Song by Dead Kennedys

from the album Fresh Fruit For Rotting Vegetables
- Released: 2 September 1980
- Recorded: May–June 1980
- Studio: Möbius Music in San Francisco
- Genre: Hardcore punk
- Length: 2:04
- Label: Cherry Red; Alternative Tentacles; Faulty Products; Manifesto;
- Songwriter(s): Jello Biafra
- Producer(s): Norm; East Bay Ray;

= I Kill Children =

"I Kill Children" is the ninth song on the Dead Kennedys album Fresh Fruit for Rotting Vegetables. It is sung from the first person perspective of an unnamed murderer of children. It satirizes America's twin obsessions with extreme violence and conservatism. Jello Biafra had said on his spoken word tours that he wrote the song when he was 19 years old after thinking about how and why people became serial killers, and actually considers it one of his weakest songs.

==Critical reaction==
Lester Bangs dismissed it as a "critical but impotent" fantasy and said the closest thing to a funny line was "offer them a helping hand of open telephone wires".

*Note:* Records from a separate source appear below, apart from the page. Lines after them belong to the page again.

-- ==== Sys2Proof/Word.lean ====
section
/-! DEFINITION. The bit-vector types the spec names: the accumulator and result width, the byte, the
command word and its two fields (00_scope.md R7 and R9, 30_encoding.md R44). -/

namespace Sys2Proof

/-- A 16-bit unsigned value: the accumulator and the result port (R7, R47). -/
abbrev Word := BitVec 16

/-- An input byte, the `DATA` field (R7, R44). -/
abbrev Byte := BitVec 8

/-- A command word, 10 bits, bit 0 the least significant (R10, R44). -/
abbrev CommandWord := BitVec 10

/-- The `OP` field of a command word (R44). -/
abbrev Opcode := BitVec 2

end Sys2Proof
end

Eckhard Gerdes compared the song to the skinhead fiction of experimental writer Harold Jaffe.

==Influence==
The line spoken at the beginning, "God told me to skin you alive" - which Jello Biafra claims to have taken from a Chick tract - was later used as the title of a Winston Smith collage that was used as the artwork for Green Day's Insomniac album. A portion of this collage (the dentist) had previously been used in another collage by Smith which was released with Dead Kennedys' Plastic Surgery Disasters album.